**Description of the task:** Search the records for the string "glyphProgram", then copy each line where it appears.

(Extracted material begins)

-- ==== Sys2Proof/Safety.lean ====
section
/-!
DEFINITION. The terms the claims use: the invariant of the machine, a completed and a faulted run
(70_reset_and_hazards.md R268), what it means that a command changes FB alone and paints a set of pixels
(20_memory.md R58), and a program of commands (10_state.md R24).
-/

namespace Sys2Proof.Machine

/-- The values of `STATUS` between commands: idle, or one of the four faults with BUSY = 0 and bits 3:2 zero
(10_state.md R26; 60_exceptions.md R231, R238). -/
def statusLegal (st : BitVec 8) : Bool := [0x00#8, 0x12#8, 0x22#8, 0x32#8, 0x42#8].contains st

/-- The invariant: a configuration of this hardware (00_scope.md R7); FB and TXT in canonical form inside their
address spaces (20_memory.md R50); a legal STATUS (10_state.md R26); FINFO 0 but for F_OOB (10_state.md R28). -/
def State.inv (s : State) : Bool :=
  configWf s.cfg && Memory.wf s.fbBytes s.fb && cellsWf s.cfg.ntxt s.txt && statusLegal s.status &&
    (statusFcode s.status == 3 || s.finfo == 0)

/-- The block has faulted: "A run in which STATUS.FAULT = 1 has ended in a fault" (70_reset_and_hazards.md R268). -/
def State.faulted (s : State) : Bool := statusFault s.status

/-- The end of a run: no command left, the block idle and not faulted (70_reset_and_hazards.md R268). -/
def State.completed (s : State) : Bool := s.host.isEmpty && !statusBusy s.status && !statusFault s.status

/-- `t` is `s` but for FB. -/
def fbOnly (s t : State) : Prop := t = { s with fb := t.fb }

/-- Between `s` and `t` no byte of FB changes but those a write of a pixel of `P` stores to: its whole byte and
its shared byte (20_memory.md R55, R56). -/
def storesIn (s t : State) (P : Nat → Nat → Prop) : Prop :=
  ∀ a, (∀ x y, P x y → a ≠ wholeByte (y * s.cfg.w + x) ∧ a ≠ sharedByte (y * s.cfg.w + x)) →
    t.fbByte a = s.fbByte a

/-- `t` is `s` with the pixels of `P` painted: FB alone changes, in the bytes of those pixels alone; on the screen
the pixels of `P` hold their colour and every other pixel holds what it held. -/
def paints (s t : State) (P : Nat → Nat → Prop) (colour : Nat → Nat → Colour) : Prop :=
  fbOnly s t ∧ storesIn s t P ∧
    ∀ x y, x < s.cfg.w → y < s.cfg.h →
      (P x y → t.pixel x y = colour x y) ∧ (¬ P x y → t.pixel x y = s.pixel x y)

/-- A program: the commands one after another, each after the one before it completed; after a fault every
later command is dropped (10_state.md R24). -/
def runProgram : List Instr → State → Host.Outcome State Fault Refusal
  | [], s => .next s
  | i :: rest, s =>
    if statusFault s.status then .next s
    else match exec i s with
      | .next t => runProgram rest t
      | .fault r => .fault r
      | .refused r => .refused r

/-- Column "mask" of spec/opcode_table.json. -/
def tableMask : Opcode → Record
  | .wpxu => 0xFFFFFFFFF000FFFFFFFF00000000FFFF
  | .wpx => 0xFFFFFFFFF000FFFFFFFF00000000FFFF
  | .rpx => 0xFFFFFFFFFFFFFFFFFFFF00000000FFFF
  | .fill => 0xFFFFFFFFF000FFFFFFFFFFFFFFFFFFFF
  | .frect => 0xFFFFFFFFF0000000000000000000FFFF
  | .lookup => 0x00000000FFFFFFFFFFFFFFFFFFFFFFFF
  | .gpix => 0x00000000FFFFFFFFFFFF00000000FFFF
  | .dglyph => 0x00000000FFFFFFFFFFFF00000000FCFF
  | .rrect => 0xFFFF0000FFFF0000000000000000F2FF
  | .dstr => 0x00000000FFFF0000000000000000CCFF
  | .dimg => 0xFFFF0000FFFFFFFFFFFF00000000FFFF
  | .dimgc => 0xFFFF0000FFFFFFFFFFFF00000000FFFF

/-- Column "match" of spec/opcode_table.json. -/
def tableMatch : Opcode → Record
  | .wpxu => 0x01
  | .wpx => 0x02
  | .rpx => 0x03
  | .fill => 0x04
  | .frect => 0x05
  | .lookup => 0x10
  | .gpix => 0x11
  | .dglyph => 0x12
  | .rrect => 0x20
  | .dstr => 0x30
  | .dimg => 0x31
  | .dimgc => 0x32

/-- The colour RRECT leaves at offsets `(dx, dy)` of a corner box: none when both are past the last octant step;
else that of the later of the two scans that reach it, step `max` of the offsets that are steps
(42_rounded_rect.md R176 to R183). -/
def cornerResult (wob : Bool) (r dx dy : Nat) (rounded : Bool) : Option Colour :=
  if dx ≤ xi r dx ∧ (dy ≤ dx ∨ xi r dy < dy) then some (scanColour wob r dx dy rounded)
  else if dy ≤ xi r dy then some (scanColour wob r dy dx rounded)
  else none

/-- What RRECT leaves at offset `(i, j)` from the rectangle's top-left pixel, the rectangle `wd` by `ht`: the corner
boxes as `cornerResult`, background everywhere else (42_rounded_rect.md R173, R181, R183). -/
def rrectResult (wd ht r : Nat) (wob rl rr : Bool) (i j : Nat) : Option Colour :=
  let dx := if i < r then some (r - 1 - i, rl) else if wd - r ≤ i then some (i - (wd - r), rr) else none
  let dy := if j < r then some (r - 1 - j) else if ht - r ≤ j then some (j - (ht - r)) else none
  match dx, dy with
  | some (dx, rounded), some dy => cornerResult wob r dx dy rounded
  | _, _ => some (if wob then 0x000 else 0xFFF)

/-- The column character `k` of a text starts at (43_layout_and_blit.md R204): the widths of the covered characters
before it, and one spacing for every character before it. -/
def charColumn (e : FontEntry) (text : List CodePoint) (start : Int) (k : Nat) : Int :=
  start + ((text.take k).map (charWidth e)).sum + (e.font.spacing : Int) * k

/-- Character `k` of a text is covered and its glyph, drawn from its column on, covers column `x`: all but the final
character are drawn with their spacing (43_layout_and_blit.md R204). -/
def charCovers (e : FontEntry) (text : List CodePoint) (start : Int) (k : Nat) (G : Glyph) (x : Int) : Prop :=
  ∃ cp g, text[k]? = some cp ∧ look e.font.coverage cp = some g ∧ (glyphTable e)[g]? = some G ∧
    charColumn e text start k ≤ x ∧
    x < charColumn e text start k + drawnWidth G (decide (k + 1 < text.length))

/-- The DGLYPH commands of a text from column `x` on (43_layout_and_blit.md R204). -/
def glyphProgram (font : Coord) (e : FontEntry) (y0 : Coord) (wob : Bool) : Nat → List CodePoint → List Instr
  | _, [] => []
  | x, cp :: rest =>
    match look e.font.coverage cp with
    | none => glyphProgram font e y0 wob (x + if rest = [] then 0 else e.font.spacing) rest
    | some g =>
      .dglyph font (BitVec.ofNat 16 g) (BitVec.ofNat 16 x) y0 wob (decide (rest ≠ [])) ::
        glyphProgram font e y0 wob (x + charWidth e cp + if rest = [] then 0 else e.font.spacing) rest

end Sys2Proof.Machine
end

(Extracted material ends)

**Written answer:**
def glyphProgram (font : Coord) (e : FontEntry) (y0 : Coord) (wob : Bool) : Nat → List CodePoint → List Instr
    | none => glyphProgram font e y0 wob (x + if rest = [] then 0 else e.font.spacing) rest
        glyphProgram font e y0 wob (x + charWidth e cp + if rest = [] then 0 else e.font.spacing) rest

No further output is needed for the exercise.